Task to carry out
Would you return, word for word, the lines of the data below from the line with "-- ==== Sys2Proof/Machine/Streams.lean" through the line with "def shapeCount (x", and no others?

---

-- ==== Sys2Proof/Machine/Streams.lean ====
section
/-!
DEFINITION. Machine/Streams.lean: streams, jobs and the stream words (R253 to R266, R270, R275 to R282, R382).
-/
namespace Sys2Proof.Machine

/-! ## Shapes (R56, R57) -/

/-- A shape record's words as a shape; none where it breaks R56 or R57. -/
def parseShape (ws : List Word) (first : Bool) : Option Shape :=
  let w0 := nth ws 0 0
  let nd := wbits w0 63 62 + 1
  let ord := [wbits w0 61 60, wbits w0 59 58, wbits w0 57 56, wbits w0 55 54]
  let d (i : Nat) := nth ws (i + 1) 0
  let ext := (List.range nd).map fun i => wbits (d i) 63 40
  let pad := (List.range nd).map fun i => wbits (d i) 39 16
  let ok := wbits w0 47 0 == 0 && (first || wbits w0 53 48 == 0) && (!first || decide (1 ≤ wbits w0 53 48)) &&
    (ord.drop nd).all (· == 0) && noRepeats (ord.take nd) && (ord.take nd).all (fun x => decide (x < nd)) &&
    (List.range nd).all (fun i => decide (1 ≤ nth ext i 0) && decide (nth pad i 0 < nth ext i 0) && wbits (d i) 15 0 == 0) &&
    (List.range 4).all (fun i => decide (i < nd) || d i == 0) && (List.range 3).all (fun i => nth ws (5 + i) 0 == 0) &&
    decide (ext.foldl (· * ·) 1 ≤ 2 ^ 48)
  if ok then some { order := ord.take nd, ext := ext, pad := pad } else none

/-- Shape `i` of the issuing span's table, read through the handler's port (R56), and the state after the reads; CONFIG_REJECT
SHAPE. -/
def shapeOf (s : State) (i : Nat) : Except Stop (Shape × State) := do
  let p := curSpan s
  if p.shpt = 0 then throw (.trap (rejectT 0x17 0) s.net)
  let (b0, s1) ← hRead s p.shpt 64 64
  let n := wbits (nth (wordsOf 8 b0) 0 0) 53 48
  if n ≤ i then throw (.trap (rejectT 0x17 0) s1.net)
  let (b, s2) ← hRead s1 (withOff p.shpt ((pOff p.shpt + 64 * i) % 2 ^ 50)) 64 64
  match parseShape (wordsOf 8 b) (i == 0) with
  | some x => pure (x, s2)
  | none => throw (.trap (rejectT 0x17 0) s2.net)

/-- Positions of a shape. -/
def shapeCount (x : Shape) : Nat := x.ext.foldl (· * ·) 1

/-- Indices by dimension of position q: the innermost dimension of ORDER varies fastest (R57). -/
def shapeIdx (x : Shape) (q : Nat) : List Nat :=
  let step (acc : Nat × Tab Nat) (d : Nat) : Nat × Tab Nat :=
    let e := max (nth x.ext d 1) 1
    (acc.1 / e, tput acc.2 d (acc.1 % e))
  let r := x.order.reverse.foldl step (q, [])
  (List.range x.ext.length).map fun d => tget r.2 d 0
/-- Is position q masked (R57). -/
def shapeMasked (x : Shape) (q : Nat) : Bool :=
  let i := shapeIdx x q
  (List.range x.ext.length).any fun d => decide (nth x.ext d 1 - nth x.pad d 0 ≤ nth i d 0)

---

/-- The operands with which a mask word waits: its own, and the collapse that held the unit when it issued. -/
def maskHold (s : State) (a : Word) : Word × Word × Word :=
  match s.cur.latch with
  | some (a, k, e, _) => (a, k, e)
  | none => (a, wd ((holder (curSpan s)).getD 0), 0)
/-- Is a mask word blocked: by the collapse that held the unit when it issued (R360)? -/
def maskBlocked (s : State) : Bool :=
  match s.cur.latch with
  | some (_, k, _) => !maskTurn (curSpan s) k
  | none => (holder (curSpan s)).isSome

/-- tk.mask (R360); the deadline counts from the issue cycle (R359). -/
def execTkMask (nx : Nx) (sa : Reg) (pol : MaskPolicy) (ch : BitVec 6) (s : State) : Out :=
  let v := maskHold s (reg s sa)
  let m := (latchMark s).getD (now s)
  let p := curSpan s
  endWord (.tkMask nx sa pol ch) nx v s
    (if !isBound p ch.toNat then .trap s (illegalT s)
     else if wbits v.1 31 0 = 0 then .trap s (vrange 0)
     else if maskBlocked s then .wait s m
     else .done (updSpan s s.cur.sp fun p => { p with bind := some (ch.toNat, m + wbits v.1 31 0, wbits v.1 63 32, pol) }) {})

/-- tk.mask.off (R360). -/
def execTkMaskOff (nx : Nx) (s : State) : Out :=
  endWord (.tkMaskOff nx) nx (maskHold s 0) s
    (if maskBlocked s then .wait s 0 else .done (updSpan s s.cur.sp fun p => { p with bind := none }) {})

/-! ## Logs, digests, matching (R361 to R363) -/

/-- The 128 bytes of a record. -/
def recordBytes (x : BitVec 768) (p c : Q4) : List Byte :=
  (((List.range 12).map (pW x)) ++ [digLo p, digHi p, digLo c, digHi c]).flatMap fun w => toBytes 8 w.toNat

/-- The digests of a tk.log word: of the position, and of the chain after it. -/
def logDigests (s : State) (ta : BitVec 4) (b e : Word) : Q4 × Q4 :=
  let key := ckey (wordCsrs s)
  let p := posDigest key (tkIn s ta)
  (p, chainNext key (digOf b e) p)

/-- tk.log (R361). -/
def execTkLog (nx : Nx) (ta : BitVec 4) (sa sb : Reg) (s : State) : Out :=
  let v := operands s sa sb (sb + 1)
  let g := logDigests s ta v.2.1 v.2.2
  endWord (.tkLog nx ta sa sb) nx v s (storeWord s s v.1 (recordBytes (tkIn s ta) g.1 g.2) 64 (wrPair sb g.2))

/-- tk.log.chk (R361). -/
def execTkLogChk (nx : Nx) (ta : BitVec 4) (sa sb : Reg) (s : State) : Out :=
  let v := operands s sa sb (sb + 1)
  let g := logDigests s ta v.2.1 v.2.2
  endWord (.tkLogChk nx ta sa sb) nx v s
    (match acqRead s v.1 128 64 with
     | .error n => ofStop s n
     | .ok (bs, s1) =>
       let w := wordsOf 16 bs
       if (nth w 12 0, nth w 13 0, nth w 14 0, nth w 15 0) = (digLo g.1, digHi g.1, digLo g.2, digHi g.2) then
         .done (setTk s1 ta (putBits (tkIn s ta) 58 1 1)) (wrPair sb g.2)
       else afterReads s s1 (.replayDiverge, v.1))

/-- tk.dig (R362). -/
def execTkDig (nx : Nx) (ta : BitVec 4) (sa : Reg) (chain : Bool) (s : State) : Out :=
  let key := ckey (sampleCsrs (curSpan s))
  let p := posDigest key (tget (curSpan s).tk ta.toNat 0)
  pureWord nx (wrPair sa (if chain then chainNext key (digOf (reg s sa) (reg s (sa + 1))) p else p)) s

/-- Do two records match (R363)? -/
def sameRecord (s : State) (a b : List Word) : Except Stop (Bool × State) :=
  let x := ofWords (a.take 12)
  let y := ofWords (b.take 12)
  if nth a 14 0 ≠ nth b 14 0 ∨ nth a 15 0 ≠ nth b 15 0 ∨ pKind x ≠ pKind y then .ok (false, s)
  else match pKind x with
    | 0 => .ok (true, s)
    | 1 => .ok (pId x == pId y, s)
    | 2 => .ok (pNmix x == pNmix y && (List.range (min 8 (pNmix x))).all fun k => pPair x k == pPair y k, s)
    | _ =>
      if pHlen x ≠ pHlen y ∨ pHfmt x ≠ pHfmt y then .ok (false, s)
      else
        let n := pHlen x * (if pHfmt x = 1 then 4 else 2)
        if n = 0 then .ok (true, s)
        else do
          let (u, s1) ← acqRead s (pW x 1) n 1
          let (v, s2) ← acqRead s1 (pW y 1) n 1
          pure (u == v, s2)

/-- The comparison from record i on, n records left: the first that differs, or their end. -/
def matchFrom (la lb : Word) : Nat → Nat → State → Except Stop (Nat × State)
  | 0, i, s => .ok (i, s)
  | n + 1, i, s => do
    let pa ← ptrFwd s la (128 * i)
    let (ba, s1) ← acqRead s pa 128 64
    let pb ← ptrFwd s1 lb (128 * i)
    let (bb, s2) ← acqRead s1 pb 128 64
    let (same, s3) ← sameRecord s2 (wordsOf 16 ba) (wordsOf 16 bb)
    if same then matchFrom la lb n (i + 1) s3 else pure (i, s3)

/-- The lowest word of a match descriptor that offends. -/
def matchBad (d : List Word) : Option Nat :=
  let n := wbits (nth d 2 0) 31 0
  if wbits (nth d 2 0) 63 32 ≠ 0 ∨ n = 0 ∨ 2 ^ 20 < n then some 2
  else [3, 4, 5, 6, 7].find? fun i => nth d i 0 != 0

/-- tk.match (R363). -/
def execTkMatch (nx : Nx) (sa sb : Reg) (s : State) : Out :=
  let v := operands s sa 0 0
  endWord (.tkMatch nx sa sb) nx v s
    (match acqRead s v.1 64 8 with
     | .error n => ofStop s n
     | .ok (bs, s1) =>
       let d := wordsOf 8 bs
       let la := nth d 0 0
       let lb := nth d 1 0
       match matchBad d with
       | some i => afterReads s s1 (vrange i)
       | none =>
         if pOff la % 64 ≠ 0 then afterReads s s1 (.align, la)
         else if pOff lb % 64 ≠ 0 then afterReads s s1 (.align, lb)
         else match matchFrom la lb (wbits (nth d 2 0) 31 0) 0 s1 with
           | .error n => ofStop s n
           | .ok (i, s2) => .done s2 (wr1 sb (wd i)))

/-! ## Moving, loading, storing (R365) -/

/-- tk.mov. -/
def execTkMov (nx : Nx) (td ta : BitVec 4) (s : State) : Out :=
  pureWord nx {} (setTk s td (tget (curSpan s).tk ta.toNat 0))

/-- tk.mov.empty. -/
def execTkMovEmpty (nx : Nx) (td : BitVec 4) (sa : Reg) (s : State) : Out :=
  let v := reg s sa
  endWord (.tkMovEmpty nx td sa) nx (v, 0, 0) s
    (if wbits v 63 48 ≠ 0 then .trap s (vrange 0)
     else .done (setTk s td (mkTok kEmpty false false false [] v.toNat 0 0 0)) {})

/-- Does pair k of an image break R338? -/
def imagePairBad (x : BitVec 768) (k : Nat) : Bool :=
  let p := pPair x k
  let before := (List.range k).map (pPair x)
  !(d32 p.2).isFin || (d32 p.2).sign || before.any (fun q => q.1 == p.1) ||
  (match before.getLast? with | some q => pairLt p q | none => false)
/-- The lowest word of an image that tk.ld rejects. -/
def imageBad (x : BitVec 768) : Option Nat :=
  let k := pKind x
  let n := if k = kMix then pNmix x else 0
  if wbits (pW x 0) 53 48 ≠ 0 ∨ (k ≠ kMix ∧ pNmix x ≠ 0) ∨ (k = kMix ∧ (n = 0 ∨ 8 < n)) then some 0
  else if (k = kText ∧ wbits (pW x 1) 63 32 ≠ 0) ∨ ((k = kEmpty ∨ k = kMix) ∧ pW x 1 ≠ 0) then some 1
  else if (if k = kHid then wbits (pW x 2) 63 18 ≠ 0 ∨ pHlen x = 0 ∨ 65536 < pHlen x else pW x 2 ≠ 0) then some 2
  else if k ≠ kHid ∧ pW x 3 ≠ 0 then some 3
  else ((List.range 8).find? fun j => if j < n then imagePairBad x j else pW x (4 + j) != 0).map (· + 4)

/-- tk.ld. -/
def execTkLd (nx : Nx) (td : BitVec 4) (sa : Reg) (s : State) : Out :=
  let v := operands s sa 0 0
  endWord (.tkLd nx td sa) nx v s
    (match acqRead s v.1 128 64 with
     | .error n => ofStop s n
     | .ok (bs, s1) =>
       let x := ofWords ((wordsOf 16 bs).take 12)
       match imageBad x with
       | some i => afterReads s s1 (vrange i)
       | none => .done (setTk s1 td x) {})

---

Solved problem
-- ==== Sys2Proof/Machine/Streams.lean ====
section
/-!
DEFINITION. Machine/Streams.lean: streams, jobs and the stream words (R253 to R266, R270, R275 to R282, R382).
-/
namespace Sys2Proof.Machine

/-! ## Shapes (R56, R57) -/

/-- A shape record's words as a shape; none where it breaks R56 or R57. -/
def parseShape (ws : List Word) (first : Bool) : Option Shape :=
  let w0 := nth ws 0 0
  let nd := wbits w0 63 62 + 1
  let ord := [wbits w0 61 60, wbits w0 59 58, wbits w0 57 56, wbits w0 55 54]
  let d (i : Nat) := nth ws (i + 1) 0
  let ext := (List.range nd).map fun i => wbits (d i) 63 40
  let pad := (List.range nd).map fun i => wbits (d i) 39 16
  let ok := wbits w0 47 0 == 0 && (first || wbits w0 53 48 == 0) && (!first || decide (1 ≤ wbits w0 53 48)) &&
    (ord.drop nd).all (· == 0) && noRepeats (ord.take nd) && (ord.take nd).all (fun x => decide (x < nd)) &&
    (List.range nd).all (fun i => decide (1 ≤ nth ext i 0) && decide (nth pad i 0 < nth ext i 0) && wbits (d i) 15 0 == 0) &&
    (List.range 4).all (fun i => decide (i < nd) || d i == 0) && (List.range 3).all (fun i => nth ws (5 + i) 0 == 0) &&
    decide (ext.foldl (· * ·) 1 ≤ 2 ^ 48)
  if ok then some { order := ord.take nd, ext := ext, pad := pad } else none

/-- Shape `i` of the issuing span's table, read through the handler's port (R56), and the state after the reads; CONFIG_REJECT
SHAPE. -/
def shapeOf (s : State) (i : Nat) : Except Stop (Shape × State) := do
  let p := curSpan s
  if p.shpt = 0 then throw (.trap (rejectT 0x17 0) s.net)
  let (b0, s1) ← hRead s p.shpt 64 64
  let n := wbits (nth (wordsOf 8 b0) 0 0) 53 48
  if n ≤ i then throw (.trap (rejectT 0x17 0) s1.net)
  let (b, s2) ← hRead s1 (withOff p.shpt ((pOff p.shpt + 64 * i) % 2 ^ 50)) 64 64
  match parseShape (wordsOf 8 b) (i == 0) with
  | some x => pure (x, s2)
  | none => throw (.trap (rejectT 0x17 0) s2.net)

/-- Positions of a shape. -/
def shapeCount (x : Shape) : Nat := x.ext.foldl (· * ·) 1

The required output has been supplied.